Troquei um olhar com Hector. Sua expressão não era nem remotamente plena enquanto mordia sua barrinha de cereal, mas não disse nada.
— E por que sua irmã está aqui e sua filha em outra cidade? — perguntei, para que Celso continuasse falando.
Estávamos posicionados em um triângulo, comigo e Hector olhando fixamente para Celso enquanto contava sua história naquele cubículo iluminado por uma lanterna. Falávamos em sussurros quase inaudíveis para evitar que alguém pudesse nos ouvir. O homem coçou nervosamente a nuca e ficou alguns segundos em silêncio antes de começar:
— Eu e Laura morávamos em Botuverá, a cidade da escola, antes da pandemia se iniciar. Me mudei quando me casei, deixando minha mãe e irmã aqui. Quando tudo estourou eu estava trabalhando no colégio de Laura e a loucura dos dias iniciais nos obrigou a ficar por lá.

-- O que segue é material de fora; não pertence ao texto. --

-- ==== Sys2Proof/Machine/Flags.lean ====
section
/-! DEFINITION. The flag arrays: one flag, the 32-bit bank views (R30, R31), and the write-1-to-set and write-1-to-clear
computations of the set and clear registers (R57, R151, R153, R155, R157). -/

namespace Sys2Proof.Machine

/-- The flag of line `i` (R23 to R25). -/
def flag (f : Flags) (i : Line) : Bool := f.getLsbD i.val

/-- The flags with that of line `i` made 1. -/
def setFlag (f : Flags) (i : Line) : Flags := f ||| (1#60 <<< i.val)

/-- The flags with that of line `i` made 0. -/
def clearFlag (f : Flags) (i : Line) : Flags := f &&& ~~~(1#60 <<< i.val)

/-- `ENW(b)`, `PENDW(b)`, `ACTW(b)` (R30): bit `k` is the flag of line `32b + k`, and 0 where there is no such line. -/
def bankView (f : Flags) (b : Bank) : Word := (f >>> (32 * b.val)).setWidth 32

/-- The lines that a word written to a bank names: line `32b + k` for each 1 bit `k`; bits 28..31 of bank 1 name no line
and fall off the top (R31, R150). -/
def bankLines (b : Bank) (w : Word) : Flags := (w.setWidth 60) <<< (32 * b.val)

/-- Write-1-to-set (R57): a written 1 sets its line's flag, a written 0 does nothing. -/
def setBank (f : Flags) (b : Bank) (w : Word) : Flags := f ||| bankLines b w

/-- Write-1-to-clear (R57): a written 1 clears its line's flag, a written 0 does nothing. -/
def clearBank (f : Flags) (b : Bank) (w : Word) : Flags := f &&& ~~~(bankLines b w)

end Sys2Proof.Machine
end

Conseguimos sobreviver, mas Laura ficou severamente perturbada e desde então não tenho coragem de tirá-la de lá, onde ainda restam alguns amigos e pessoas que cuidam dela.
"Vim até Blumenau sozinho algumas semanas depois, em busca da minha família. Não encontrei ninguém na antiga casa, mas dei de cara com os homens de Klaus enquanto voltava para a rodovia. Quando me trouxeram aqui, descobri que haviam pego Mariana. Iriam me matar, mas ela os convenceu de que eu não era daqui, logo não podia ter envolvimento com os outros grupos da cidade. Como não tinha escolha, me ofereci para buscar mantimentos para eles contanto que deixassem a mim e Mariana vivos e Klaus aceitou, com a ameaça de que estuprariam e matariam minha irmã se eu não voltasse com bastante comida. Não tive escolha além de voltar para a escola e roubar de lá. Não podia contar para eles o que estava acontecendo ou o motivo de ter voltado, achariam que eu era um risco... Estariam certos. — ele suspirou — Então mantive segredo dos dois grupos. Fiz minha melhor impressão de lunático psicopata e consegui virar um deles, para ficar perto e garantir a segurança de Mari.

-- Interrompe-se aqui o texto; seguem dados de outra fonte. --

/-- The frame of every step: one input less, the index one further, the offsets as before. -/
theorem StepsTo.frame {s t : State} (h : StepsTo s t) :
    (∃ x, s.todo = x :: t.todo) ∧ t.idx = s.idx + 1 ∧ t.offsets = s.offsets := by
  cases h with
  | access todo _ _ completes =>
    obtain ⟨-, -, hoff, htodo, hidx⟩ := completes.frame
    exact ⟨⟨_, by rw [htodo]; exact todo⟩, hidx, hoff⟩
  | rejection todo _ eq => subst eq; exact ⟨⟨_, todo⟩, rfl, rfl⟩
  | event todo _ happens => cases happens <;> exact ⟨⟨_, todo⟩, rfl, rfl⟩

/-- Settles O6. -/
theorem stepTakesOneInputOff : Obligations.StepTakesOneInputOff := by
  unfold Obligations.StepTakesOneInputOff
  intro s t h
  obtain ⟨htodo, hidx, -⟩ := (stepsTo_of_step h).frame
  exact ⟨hidx, htodo⟩

/-- Settles O60. -/
theorem offsetsAreFixedAndStayDisjoint : Obligations.OffsetsAreFixedAndStayDisjoint := by
  unfold Obligations.OffsetsAreFixedAndStayDisjoint
  intro s t h
  obtain ⟨-, -, hoff⟩ := (stepsTo_of_step h).frame
  exact ⟨hoff, fun hw => hoff.symm ▸ hw⟩

/-! ### One flag of a bank that changes -/

theorem setBank_changes {f : Flags} {b : Bank} {w : Word} {i : Line} (h : flag (setBank f b w) i ≠ flag f i) :
    Names b w i ∧ flag (setBank f b w) i = true := by
  have hn : Names b w i := by_contra fun hn => h (flag_setBank_of_not_names hn)
  exact ⟨hn, flag_setBank_of_names hn⟩

theorem clearBank_changes {f : Flags} {b : Bank} {w : Word} {i : Line} (h : flag (clearBank f b w) i ≠ flag f i) :
    Names b w i ∧ flag (clearBank f b w) i = false := by
  have hn : Names b w i := by_contra fun hn => h (flag_clearBank_of_not_names hn)
  exact ⟨hn, flag_clearBank_of_names hn⟩

theorem setFlag_changes {f : Flags} {j i : Line} (h : flag (setFlag f j) i ≠ flag f i) :
    i = j ∧ flag (setFlag f j) i = true := by
  have hij : i = j := by_contra fun hij => h ((flag_setFlag f j i).trans (if_neg hij))
  exact ⟨hij, (flag_setFlag f j i).trans (if_pos hij)⟩

theorem clearFlag_changes {f : Flags} {j i : Line} (h : flag (clearFlag f j) i ≠ flag f i) :
    i = j ∧ flag (clearFlag f j) i = false := by
  have hij : i = j := by_contra fun hij => h ((flag_clearFlag f j i).trans (if_neg hij))
  exact ⟨hij, (flag_clearFlag f j i).trans (if_pos hij)⟩

/-! ### Where a step stops (R10, R83, R163, R164, R201) -/

/-- Settles O5. -/
theorem stepRunsTheDecodedInstruction : Obligations.StepRunsTheDecodedInstruction := by
  unfold Obligations.StepRunsTheDecodedInstruction
  exact ⟨fun s x rest i todo hd _ => step_of_decoded todo hd, fun s e rest todo => step_of_event todo⟩

/-- The instruction a step runs is decoded from the input at the head of the list. -/
theorem nextInstr_eq_some {s : State} {j : Instr} (h : nextInstr s = some j) :
    ∃ x rest, s.todo = .master x :: rest ∧ decode s.offsets x = .ok j := by
  rcases step_cases s with ⟨todo, -⟩ | ⟨_, _, -, -, hn, -⟩ | ⟨x, rest, k, todo, hd, hn, -, -⟩ | ⟨_, _, _, -, -, hn, -⟩
  · rw [nextInstr, todo] at h; cases h
  · rw [hn] at h; cases h
  · rw [hn] at h; cases h; exact ⟨x, rest, todo, hd⟩
  · rw [hn] at h; cases h

theorem nextEvent_eq_some {s : State} {e : Event} (h : nextEvent s = some e) : ∃ rest, s.todo = .event e :: rest := by
  rcases step_cases s with ⟨todo, -⟩ | ⟨_, rest, todo, hn, -⟩ | ⟨_, _, _, -, -, -, hn, -⟩ | ⟨_, _, _, -, -, -, hn, -⟩
  · rw [nextEvent, todo] at h; cases h
  · rw [hn] at h; cases h; exact ⟨rest, todo⟩
  · rw [hn] at h; cases h
  · rw [hn] at h; cases h

theorem step_of_nextInstr {s : State} {j : Instr} (h : nextInstr s = some j) :
    ∃ rest, step s = exec j (advance s rest) := by
  obtain ⟨x, rest, todo, hd⟩ := nextInstr_eq_some h
  exact ⟨rest, step_of_decoded todo hd⟩

theorem step_of_nextEvent {s : State} {e : Event} (h : nextEvent s = some e) :
    ∃ rest, step s = execEvent e (advance s rest) := by
  obtain ⟨rest, todo⟩ := nextEvent_eq_some h
  exact ⟨rest, step_of_event todo⟩

theorem step_fault_iff (s : State) : (∃ f, step s = .fault f) ↔ s.todo = [] := by
  refine ⟨fun ⟨f, h⟩ => ?_, fun h => ⟨_, step_of_nil h⟩⟩
  rcases step_cases s with ⟨todo, -⟩ | ⟨e, rest, -, -, -, hs⟩ | ⟨_, rest, j, -, -, -, -, hs⟩ | ⟨_, _, _, -, -, -, -, hs⟩
  · exact todo
  · rcases execEvent_cases e (advance s rest) with ⟨_, he, -⟩ | ⟨-, -, he⟩
    · cases (hs.symm.trans h).symm.trans he
    · cases (hs.symm.trans h).symm.trans he
  · exact absurd (hs.symm.trans h) (exec_ne_fault j _ f)
  · cases hs.symm.trans h

/-- What a refused instruction that decodes can be: the two refusals of `GCFG`. The grouping words of the operations are
clean, so the writes of SETGRP and INIT are not among them. -/
theorem refused_exec {j : Instr} {s : State} {r : Refusal} (hw : j.wellFormed = true) (h : exec j s = .refused r) :
    (∃ w, j = .wrGcfg w ∧ w.extractLsb' 16 16 = Config.unlockKey ∧ ¬ IsClean w) ∨ (j = .rdGcfg ∧ s.mode = none) := by
  rcases exec_refused_cases h with ⟨a, hm, hr⟩ | hwf
  · cases hr with
    | noMode hmode => exact .inr ⟨makes_rd32_gcfg hm, hmode⟩
    | @notClean w hk hc =>
      rcases makes_wr32_gcfg hm with rfl | ⟨sel, hsel, -, rfl⟩ | ⟨-, rfl⟩
      · exact .inl ⟨w, rfl, hk, hc⟩
      · exact absurd (isClean_gword hsel) hc
      · exact absurd (isClean_gword (isSelector_selectorOf _)) hc
  · rw [hw] at hwf; cases hwf

theorem execTake_of_not_modeDefined {s : State} (h : ¬ ModeDefined s) : execTake s = .refused .modeHasNoSplit := by
  have hm := (definedMode_eq_none s).2 h
  rcases execTake_cases (s := s) rfl with ⟨-, he⟩ | ⟨_, _, hm', -⟩ | ⟨_, hm', -⟩
  · exact he
  · rw [hm] at hm'; cases hm'
  · rw [hm] at hm'; cases hm'

/-- Settles O7: each way a step can go, and for the converse each of the four stops. -/
theorem stopsAreExactlyTheSpecsRefusals : Obligations.StopsAreExactlyTheSpecsRefusals := by
  unfold Obligations.StopsAreExactlyTheSpecsRefusals
  intro s
  refine ⟨step_fault_iff s, fun ⟨r, h⟩ => ?_, ?_⟩
  · rcases step_cases s with ⟨-, hs⟩ | ⟨e, rest, -, next, -, hs⟩ | ⟨x, rest, j, -, hd, next, -, hs⟩ |
      ⟨x, rest, e, todo, hd, -, -, -⟩
    · cases hs.symm.trans h
    · rcases execEvent_cases e (advance s rest) with ⟨_, he, -⟩ | ⟨rfl, hmode, -⟩
      · cases (hs.symm.trans h).symm.trans he
      · exact .inr (.inr (.inr ⟨next, hmode⟩))
    · rcases refused_exec (Encoding.wellFormed_of_decode hd) (hs.symm.trans h) with ⟨w, rfl, hk, hc⟩ | ⟨rfl, hmode⟩
      · exact .inr (.inl ⟨w, next, hk, hc⟩)
      · exact .inr (.inr (.inl ⟨next, hmode⟩))
    · exact .inl ⟨x, rest, e, todo, hd⟩
  · rintro (⟨x, rest, e, todo, hd⟩ | ⟨w, next, hk, hc⟩ | ⟨next, hmode⟩ | ⟨next, hmode⟩)
    · exact ⟨_, step_of_error todo hd⟩
    · obtain ⟨rest, hs⟩ := step_of_nextInstr next
      exact ⟨_, hs.trans (writeStep_gcfg_of_not_clean hk hc _)⟩
    · obtain ⟨rest, hs⟩ := step_of_nextInstr next
      exact ⟨_, hs.trans (readStep_of_error (value32_gcfg_of_none (s := advance s rest) hmode) _)⟩
    · obtain ⟨rest, hs⟩ := step_of_nextEvent next
      exact ⟨_, hs.trans (execTake_of_not_modeDefined hmode)⟩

— Meu Deus, isso é horrível — inconscientemente busquei um cigarro no bolso, mas não achei nada, percebendo como minhas mãos tremiam. Imaginar o que aqueles homens faziam com as mulheres presas ali fazia minha visão embaçar.

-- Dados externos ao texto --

/-! ## AMX (R354 to R356, R416 to R421) -/

/-- AMX_PORT_CTL.ENABLE of port `p` -/
def pEnable (p : Nat) : FRef := ⟨0x300000 + 0x1000 * p, 0, 1, .rw, 0⟩
/-- AMX_PORT_CTL.RETRAIN -/
def pRetrain (p : Nat) : FRef := ⟨0x300000 + 0x1000 * p, 1, 1, .wo, 0⟩
/-- AMX_PORT_CTL.AUTO_NARROW -/
def pAutoNarrow (p : Nat) : FRef := ⟨0x300000 + 0x1000 * p, 2, 1, .rw, 1⟩
/-- AMX_PORT_CTL.LANE_EN -/
def pLaneEn (p : Nat) : FRef := ⟨0x300000 + 0x1000 * p, 4, 4, .rw, 0xF⟩
/-- AMX_PORT_STAT.STATE -/
def pState (p : Nat) : FRef := ⟨0x300008 + 0x1000 * p, 0, 3, .hwu, 0⟩
/-- AMX_PORT_STAT.WIDTH -/
def pWidth (p : Nat) : FRef := ⟨0x300008 + 0x1000 * p, 3, 1, .hwu, 0⟩
/-- AMX_PORT_STAT.LANES -/
def pLanes (p : Nat) : FRef := ⟨0x300008 + 0x1000 * p, 4, 4, .hwu, 0⟩
/-- AMX_PORT_STAT.PEER_SWITCH -/
def pPeerSwitch (p : Nat) : FRef := ⟨0x300008 + 0x1000 * p, 8, 1, .hwu, 0⟩
/-- AMX_PORT_STAT.LANE_FAULT -/
def pLaneFault (p : Nat) : FRef := ⟨0x300008 + 0x1000 * p, 9, 1, .w1c, 0⟩
/-- AMX_PORT_STAT.PLANE -/
def pPlane (p : Nat) : FRef := ⟨0x300008 + 0x1000 * p, 16, 8, .hwu, 0⟩
/-- AMX_PORT_STAT.LINK_DELAY -/
def pLinkDelay (p : Nat) : FRef := ⟨0x300008 + 0x1000 * p, 32, 24, .hwu, 0⟩
/-- AMX_PORT_ERR.CORR -/
def pCorr (p : Nat) : FRef := ⟨0x300010 + 0x1000 * p, 0, 32, .cnt, 0⟩
/-- AMX_PORT_ERR.UNCORR -/
def pUncorr (p : Nat) : FRef := ⟨0x300010 + 0x1000 * p, 32, 16, .cnt, 0⟩
/-- AMX_PORT_ERR.REPLAY -/
def pReplay (p : Nat) : FRef := ⟨0x300010 + 0x1000 * p, 48, 16, .cnt, 0⟩
/-- AMX_STAT.WIGN -/
def amxWign : FRef := ⟨0x340000, 0, 1, .w1c, 0⟩
/-- AMX_STAT.LOSTINC -/
def amxLostInc : FRef := ⟨0x340000, 1, 1, .w1c, 0⟩
/-- AMX_STAT.LOCKED -/
def amxLocked : FRef := ⟨0x340000, 2, 1, .hwu, 0⟩
/-- AMX_STAT.HOLDOVER -/
def amxHoldover : FRef := ⟨0x340000, 3, 1, .hwu, 0⟩
/-- AMX_STAT.ALIGN_LOST -/
def amxAlignLost : FRef := ⟨0x340000, 4, 1, .w1c, 0⟩
/-- AMX_STAT.LAST_OFS -/
def amxLastOfs : FRef := ⟨0x340000, 16, 16, .hwu, 0⟩
/-- AMX_FRET_CFG.ROLE -/
def fretRole : FRef := ⟨0x340008, 0, 2, .rw, 0⟩
/-- AMX_FRET_CFG.PERIOD_NS -/
def fretPeriod : FRef := ⟨0x340008, 8, 13, .rw, 0x3E8⟩
/-- AMX_FRET_CFG.STRETCH_Q_NS -/
def fretStretch : FRef := ⟨0x340008, 24, 11, .rw, 0x64⟩
/-- AMX_FRET_CFG.HOLDOVER -/
def fretHold : FRef := ⟨0x340008, 40, 8, .rw, 0x10⟩
/-- AMX_DEV_ID.DEV -/
def amxDev : FRef := ⟨0x340010, 0, 11, .rw, 0⟩
/-- AMX_FRET.FRET -/
def amxFret : FRef := ⟨0x340018, 0, 64, .hwu, 0⟩
/-- AMX_LATE_CNT.LATE of cluster `n` -/
def lateCnt (n : Nat) : FRef := ⟨0x340100 + 4 * n, 0, 32, .cnt, 0⟩
/-- AMX_WIN_APER.APER_BASE -/
def aperBase : FRef := ⟨0x380000, 44, 8, .rw, 0⟩
/-- AMX_WIN_APER.ENABLE -/
def aperEnable : FRef := ⟨0x380000, 63, 1, .rw, 0⟩
/-- AMX_OWIN.VALID of window `w` -/
def owValid (w : Nat) : FRef := ⟨0x381000 + 8 * w, 0, 1, .rw, 0⟩
/-- AMX_OWIN.SIZE_LOG2 -/
def owSize (w : Nat) : FRef := ⟨0x381000 + 8 * w, 1, 6, .rw, 0x0C⟩
/-- AMX_OWIN.DEV -/
def owDev (w : Nat) : FRef := ⟨0x381000 + 8 * w, 8, 11, .rw, 0⟩
/-- AMX_OWIN.IWIN -/
def owIwin (w : Nat) : FRef := ⟨0x381000 + 8 * w, 24, 8, .rw, 0⟩
/-- AMX_OWIN.OFFSET_4K -/
def owOffset (w : Nat) : FRef := ⟨0x381000 + 8 * w, 32, 32, .rw, 0⟩
/-- AMX_IWIN_LO.VALID -/
def iwValid (w : Nat) : FRef := ⟨0x382000 + 0x10 * w, 0, 1, .rw, 0⟩
/-- AMX_IWIN_LO.SIZE_LOG2 -/
def iwSize (w : Nat) : FRef := ⟨0x382000 + 0x10 * w, 1, 6, .rw, 0x0C⟩
/-- AMX_IWIN_LO.KEYSEL -/
def iwKey (w : Nat) : FRef := ⟨0x382000 + 0x10 * w, 8, 6, .rw, 0⟩
/-- AMX_IWIN_LO permission bit `i`: 0 PERM_R, 1 PERM_W, 2 PERM_ATOM, 3 PERM_SEMA -/
def iwPerm (w i : Nat) : FRef := ⟨0x382000 + 0x10 * w, 16 + i, 1, .rw, 0⟩
/-- AMX_IWIN_LO.SRC_ANY -/
def iwAny (w : Nat) : FRef := ⟨0x382000 + 0x10 * w, 20, 1, .rw, 0⟩
/-- AMX_IWIN_LO.SRC_DEV -/
def iwSrc (w : Nat) : FRef := ⟨0x382000 + 0x10 * w, 21, 11, .rw, 0⟩
/-- AMX_IWIN_HI.LOC_BASE -/
def iwBase (w : Nat) : FRef := ⟨0x382008 + 0x10 * w, 12, 34, .rw, 0⟩

/-! ## TRC (R569 to R572) -/

/-- TRC_STAT.WIGN -/
def trcWign : FRef := ⟨0x400000, 0, 1, .w1c, 0⟩
/-- TRC_STAT.LOSTINC -/
def trcLostInc : FRef := ⟨0x400000, 1, 1, .w1c, 0⟩
/-- TRC_STAT.WATCH_ERR -/
def trcWatchErr : FRef := ⟨0x400000, 2, 1, .w1c, 0⟩
/-- TRC_STAT.RING_ERR -/
def trcRingErr : FRef := ⟨0x400000, 3, 1, .w1c, 0⟩
/-- TRC_TRIG_CFG.SRC_EN -/
def trigSrc : FRef := ⟨0x400008, 0, 6, .rw, 1⟩
/-- TRC_TRIG_CFG.FABRIC_OUT -/
def trigFabric : FRef := ⟨0x400008, 6, 1, .rw, 0⟩
/-- TRC_TRIG_CFG.DRIVE_PIN -/
def trigPin : FRef := ⟨0x400008, 7, 1, .rw, 0⟩
/-- TRC_TRIG_CFG.STOP_TRACE -/
def trigStop : FRef := ⟨0x400008, 8, 1, .rw, 0⟩
/-- TRC_TRIG_CTL.FIRE -/
def trigFire : FRef := ⟨0x40000C, 0, 1, .wo, 0⟩
/-- TRC_TRIG_CTL.REARM -/
def trigRearm : FRef := ⟨0x40000C, 1, 1, .wo, 0⟩
/-- TRC_TRIG_STAT.FROZEN -/
def trigFrozen : FRef := ⟨0x400010, 0, 1, .hwu, 0⟩
/-- TRC_TRIG_STAT.CAUSE -/
def trigCause : FRef := ⟨0x400010, 1, 3, .hwu, 0⟩
/-- TRC_FREEZE_FRET.FRET -/
def freezeFret : FRef := ⟨0x400018, 0, 64, .hwu, 0⟩
/-- TRC_FREEZE_TS.TS -/
def freezeTs : FRef := ⟨0x400020, 0, 64, .hwu, 0⟩
/-- TRC_TS.TS -/
def trcTs : FRef := ⟨0x400028, 0, 64, .hwu, 0⟩
/-- TRC_RING_BASE.ENABLE of ring `r` -/
def ringEnable (r : Nat) : FRef := ⟨0x401000 + 0x40 * r, 0, 1, .rw, 0⟩
/-- TRC_RING_BASE.WRAP -/
def ringWrap (r : Nat) : FRef := ⟨0x401000 + 0x40 * r, 1, 1, .rw, 0⟩
/-- TRC_RING_BASE.SIZE_LOG2 -/
def ringSize (r : Nat) : FRef := ⟨0x401000 + 0x40 * r, 2, 5, .rw, 0x0A⟩
/-- TRC_RING_BASE.DPA -/
def ringDpa (r : Nat) : FRef := ⟨0x401000 + 0x40 * r, 12, 40, .rw, 0⟩
/-- TRC_RING_CFG.TYPE_MASK -/
def ringMask (r : Nat) : FRef := ⟨0x401008 + 0x40 * r, 0, 16, .rw, 0⟩
/-- TRC_RING_CFG.SAMPLE_LOG2 (ring 16 only) -/
def ringSample : FRef := ⟨0x401408, 16, 4, .rw, 0xF⟩
/-- TRC_RING_STAT.PROD -/
def ringProd (r : Nat) : FRef := ⟨0x401010 + 0x40 * r, 0, 32, .hwu, 0⟩
/-- TRC_RING_STAT.DROPS -/
def ringDrops (r : Nat) : FRef := ⟨0x401010 + 0x40 * r, 32, 16, .cnt, 0⟩
/-- TRC_RING_CONS.CONS -/
def ringCons (r : Nat) : FRef := ⟨0x401018 + 0x40 * r, 0, 32, .rw, 0⟩
/-- TRC_WATCH.ARMED of entry `j` of cluster `n` -/
def watchArmed (n j : Nat) : FRef := ⟨0x402000 + 0x40 * n + 8 * j, 0, 1, .rw, 0⟩
/-- TRC_WATCH.DESC -/
def watchDesc (n j : Nat) : FRef := ⟨0x402000 + 0x40 * n + 8 * j, 6, 46, .rw, 0⟩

— O pessoal da escola nunca desconfiou? — Hector perguntou, seco, enquanto amassava e jogava no chão a embalagem — Eu te vi roubando na primeira vez que estive lá.
— Você esteve na escola?! — Celso perguntou, parecendo desconfiado de início, mas eventualmente deu de ombros, chegando a conclusão óbvia de que Hector estava conosco desde o começo. — Se sabiam, nunca falaram nada. Eu sou cuidadoso e sei também que sou uma pessoa que passa facilmente despercebida. Quase não fico lá, além do tempo necessário para ver minha filhinha e tentar levar para eles uma parte do meu saque... Mas é inútil, pois logo Klaus coloca uma faca no pescoço de Mariana e preciso voltar para roubar o dobro. Sempre prejudicando uma das duas...
O homem parecia transtornado, coçando constantemente alguma parte do corpo e lutando contra as lágrimas. Sua versão nervosa do colégio parecia quase tranquila perto do Celso a nossas frentes. Mesmo assim não conseguia enxergar qualquer indicativo de perigo em suas ações, somente um homem perturbado pelo desespero. Não o julgava, mas a expressão de Hector permanecia igualmente dura, quase sombria sob os machucados ensanguentados.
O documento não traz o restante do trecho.